In response to STRP’s calls to end BP’s burning of turtles and to prosecute the oil corporation for its actions, The Guardian newspaper in the United Kingdom got the Obama administration to confirm that this turtle crime was committed. Gulf Director Carole Allen told the reporter: “It is criminal and cruel and they need to be held accountable.” The story was published internationally. See the link or read the story below. Watch for updates from the Gulf on this and other actions to protect sea turtles and marine life from the BP Oil Disaster.

BP Accused of Killing Endangered Sea Turtles in Cleanup Operation
Environmentalists press Obama administration to put a halt to BP’s ‘burn fields’ to dispose of oil from the Gulf spill
Suzanne Goldenberg, US environment correspondent, guardian.co.uk

Friday 25 June 2010 – A Kemp’s Ridley turtle rescued from the BP oil spill is cleaned up at the Audubon Nature Institute in New Orleans. (Photograph: Bevil Knapp/EPA)

Endangered sea turtles and other marine creatures are being corralled into 500 square-mile “burn fields” and burnt alive in operations intended to contain oil from BP’s ruptured well in the Gulf of Mexico, the Obama administration confirmed today.

The killing of the turtles – which once teetered on the brink of extinction – has outraged environmentalists and could put BP into even deeper legal jeopardy.
Environmental organisations are demanding that the oil company stop blocking rescue of the turtles, and are pressing the US administration to halt the burning and look at prosecuting BP and its contractors for killing endangered species during the cleanup operation. Harming or killing a sea turtle carries fines of up to $50,000 (£33,000).

“It is criminal and cruel and they need to be held accountable,” said Carole Allen, Gulf office director of the Sea Turtle Restoration Project. “There should not be another lighting of a fire of any kind till people have gone in there and looked for turtles.”

The Obama administration, confirming the kills, said BP was under orders to avoid the turtles. “My understanding is that protocols include looking for wildlife prior to igniting of oil,” a spokeswoman for the National Oceanic and Atmospheric Administration (NOAA) said. “We take these things very seriously.”

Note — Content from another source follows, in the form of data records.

/-- Details of class 0x05 up to 0x0A (11 R316). -/
def State.portTests (s : State) : List (Nat × Option Nat) :=
  let cs := s.ctxsOn
  let rs := s.relaysOn
  [(0x01, cs.find? (fun c => !(kindDt (s.rd F.CSIRX_CTX_CFG_KIND c)).contains (s.rd F.CSIRX_CTX_CFG_DT c))),
   (0x02, cs.find? (fun c => let p := s.rd F.CSIRX_CTX_CFG_PORT c
     !s.rxOn p || !s.on F.CSIRX_PORT_CFG_EN p || !s.on F.CSIRX_STAT_LANES_ACT p)),
   (0x03, cs.find? (fun c => cs.any (fun d => d != c && s.ctxKey d == s.ctxKey c) || s.inbandVc (s.ctxKey c).1 (s.ctxKey c).2.1)),
   (0x04, cs.find? (fun c => decide (4096 < (s.ctxTags c).1 + (s.ctxTags c).2) ||
     cs.any (fun d => d != c && meet (s.ctxTags c) (s.ctxTags d)) ||
     (s.rd F.CSIRX_CTX_CFG_KIND c == 2 && (s.ctxTags c).2 != 1))),
   (0x05, (badOf 6 (fun p => decide (s.rxCap p < 16 * ((cs.filter (fun c => s.rd F.CSIRX_CTX_CFG_PORT c == p)).map
     (fun c => s.rd F.CSIRX_CTX_PARAM_BUDGET c)).sum))).map (0x80 + ·)),
   (0x06, s.schedOr none (fun x => (badOf 4 (fun p => decide (s.txCap p < 16 * ((x.txLoad.lookup p).getD 0 +
     ((rs.filter (fun r => (s.relayTx r).1 == p)).map (fun r => (x.relay.lookup r).getD 0)).sum)))).map (0x80 + ·))),
   (0x07, (rs.find? (fun r => let p := s.rd F.CSITX_RELAY_CFG_RX_PORT 0 r
     !s.rxOn p || !s.txOn (s.relayTx r).1 || rs.any (fun q => q != r && s.relayTx q == s.relayTx r) ||
       s.blockVcs.contains (s.relayTx r) || decide (s.txCap (s.relayTx r).1 < s.rxCap p))).map (0x40 + ·)),
   (0x08, cs.find? (fun c => decide (32768 < (s.ctxBuf c).1 + (s.ctxBuf c).2) && (s.ctxBuf c).2 != 0 ||
     cs.any (fun d => d != c && (s.ctxBuf c).2 != 0 && (s.ctxBuf d).2 != 0 && meet (s.ctxBuf c) (s.ctxBuf d)))),
   (0x09, cs.find? (fun c => (s.rd F.CSIRX_CTX_CFG_KIND c == 0 && !s.on F.CSIRX_CTX_SEQ_RATE c) ||
     (s.rd F.CSIRX_CTX_CFG_KIND c == 2 && !s.on F.CSIRX_CTX_PARAM_WIDTH c))),
   (0x0A, match badOf 6 (fun p => s.rxUsed.contains p && badRate (s.rd F.CSIRX_PORT_CFG_RATE p) (s.rd F.CSIRX_PORT_CFG_LANES p)) with
     | some p => some (0x80 + p)
     | none => (badOf 4 (fun p => s.txUsed.contains p && (!s.on F.CSITX_PORT_CFG_EN p ||
         badRate (s.rd F.CSITX_PORT_CFG_RATE p) (s.rd F.CSITX_PORT_CFG_LANES p)))).map (0xC0 + ·))]

/-- Whether a channel's parameters and reserved bits are as 06 R157 asks. -/
def Chan.parsOk (c : Chan) : Bool :=
  match c.enc with
  | 1 => decide (1 ≤ c.p1) && decide (1 ≤ c.p2) && decide (1 ≤ c.p3) && decide (c.p3 ≤ 15) && c.p4 == 0
  | 2 => decide (c.p3 ≤ 1) && c.p4 == 0
  | 3 => decide (c.p3 < 256) && c.p4 == 0
  | 4 => decide (c.p3 < 128) && bits c.p3 5 4 != 3 && c.p4 == 0
  | 6 => bits c.p3 5 0 != 0 && bits c.p3 7 6 == 0 && bits c.p3 15 12 == 0 && c.p4 == 0
  | 7 => decide (1 ≤ c.p1) && decide (1 ≤ c.p3) && decide (c.p4 < 16)
  | 8 => decide (1 ≤ c.p1) && decide (1 ≤ c.p2) && decide (c.p3 < 16) && c.p4 == 0
  | e => decide (e ≤ 9) && c.p3 == 0 && c.p4 == 0

/-- The highest axon to which a channel can send (06 R157, R163 to R165). -/
def Chan.topAxon (c : Chan) : Nat :=
  match c.enc with
  | 1 | 5 | 9 => c.axon + 1
  | 6 => c.axon + bits c.p3 5 0 - 1
  | 7 => c.axon + 2 * c.p3 - 1
  | 8 => c.axon + 2 * (ceilDiv c.p1 (2 ^ bits c.p3 3 0) * ceilDiv c.p2 (2 ^ bits c.p3 3 0)) - 1
  | _ => c.axon

/-- The enabled channels, by ascending tag. -/
def State.chansOn (s : State) : List Chan := ((List.range 4096).map s.chan).filter (·.en)

/-- The words that a membrane readout reads, and whether they lie in its core's State partition (06 R174). -/
def State.badReadout (s : State) (d : Decoder) : Bool :=
  d.kind == 2 && (!s.coreOn d.core || decide (1024 < d.count) || decide (d.word < s.rd F.CORE_PART_STATE_BASE d.core) ||
    decide (s.rd F.CORE_PART_STATE_BASE d.core + s.rd F.CORE_PART_STATE_SIZE d.core < d.word + d.count * d.stride))

/-- Details of class 0x05 from 0x20 on (06 R185). -/
def State.encoderTests (s : State) : List (Nat × Option Nat) :=
  let cs := s.chansOn
  let ds := s.decoders
  let dins := (List.range 16).filter (fun d => s.on F.TND_DIN_CFG_EN 0 d)
  let first := s.rd F.TND_REPLAY_BASE_ADDR / 8 * 8
  let last := s.rd F.TND_REPLAY_END_ADDR / 8 * 8
  [(0x20, (cs.find? (fun c => !c.parsOk || bits (s.rd F.TND_CHAN_A_WORD 0 c.tag) 28 0 != 0)).map (·.tag)),
   (0x21, (cs.find? (fun c => !(s.coreOn c.dest || c.dest == agAsh || c.dest == agBroadcast))).map (·.tag)),
   (0x22, (cs.find? (fun c => decide (65535 < c.topAxon) || (c.enc == 7 && (decide (65536 < c.p2 + c.p3) ||
     cs.any (fun d => d.enc == 7 && d.tag != c.tag && meet (c.p2, c.p3) (d.p2, d.p3)))))).map (·.tag)),
   (0x23, dins.find? (fun d => let t := s.rd F.TND_DIN_CFG_TAG 0 d
     (s.chan t).enc != 9 || dins.any (fun e => e != d && s.rd F.TND_DIN_CFG_TAG 0 e == t))),
   (0x24, (ds.find? (fun d => decide (6 ≤ d.kind) || d.pay == 3 || s.rd F.ASH_DEC_PAR_STRIDE 0 d.d == 3 ||
     decide (8192 < d.base + d.count) || d.count == 0 ||
     ds.any (fun e => e.d != d.d && meet (d.base, d.count) (e.base, e.count)))).map (·.d)),
   (0x25, (ds.find? s.badReadout).map (·.d)),
   (0x26, match ds.find? (fun d => d.txEn && !s.txOn d.port) with
     | some d => some d.d
     | none => if s.on F.ASH_METER_CFG_TX_EN && !s.txOn (s.rd F.ASH_METER_CFG_TX_PORT) then some 0x100 else none),
   (0x27, (badOf 16 (fun a => s.on F.ACT_CFG_EN 0 a && (!s.on F.ASH_DEC_CFG_KIND 0 (s.rd F.ACT_CFG_DEC 0 a) ||
     decide (s.rd F.ACT_CFG_OFFSET 0 a < 20) || decide (s.frameLen ≤ s.rd F.ACT_CFG_OFFSET 0 a) ||
     (!s.on F.ACT_CFG_WIDTH 0 a && !s.on F.ACT_CFG_HOLD 0 a)))).map (0x200 + ·)),
   (0x28, badIf (s.on F.TND_CTRL_REPLAY_EN && (!s.on F.TIME_CTRL_MODE || decide (last ≤ first) || !s.g6Has first ||
     !s.g6Has (last - 1))))]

The agency this week posted a single turtle spotter on the burn vessels, but government scientists are pressing for more wildlife experts to try to rescue the animals before the oil is lit – or at the very least to give them access to the burn fields.

“One can’t just ride through an area where they are burning and expect to be safe while looking for turtles. We don’t expect that, but we would like to access those areas where we suspect there may be turtles,” said Blair Witherington, a sea turtle research scientist at Florida’s Fish and Wildlife Research Institute.

More than 425 turtles are known to have died in the spill zone since 30 April, NOAA said.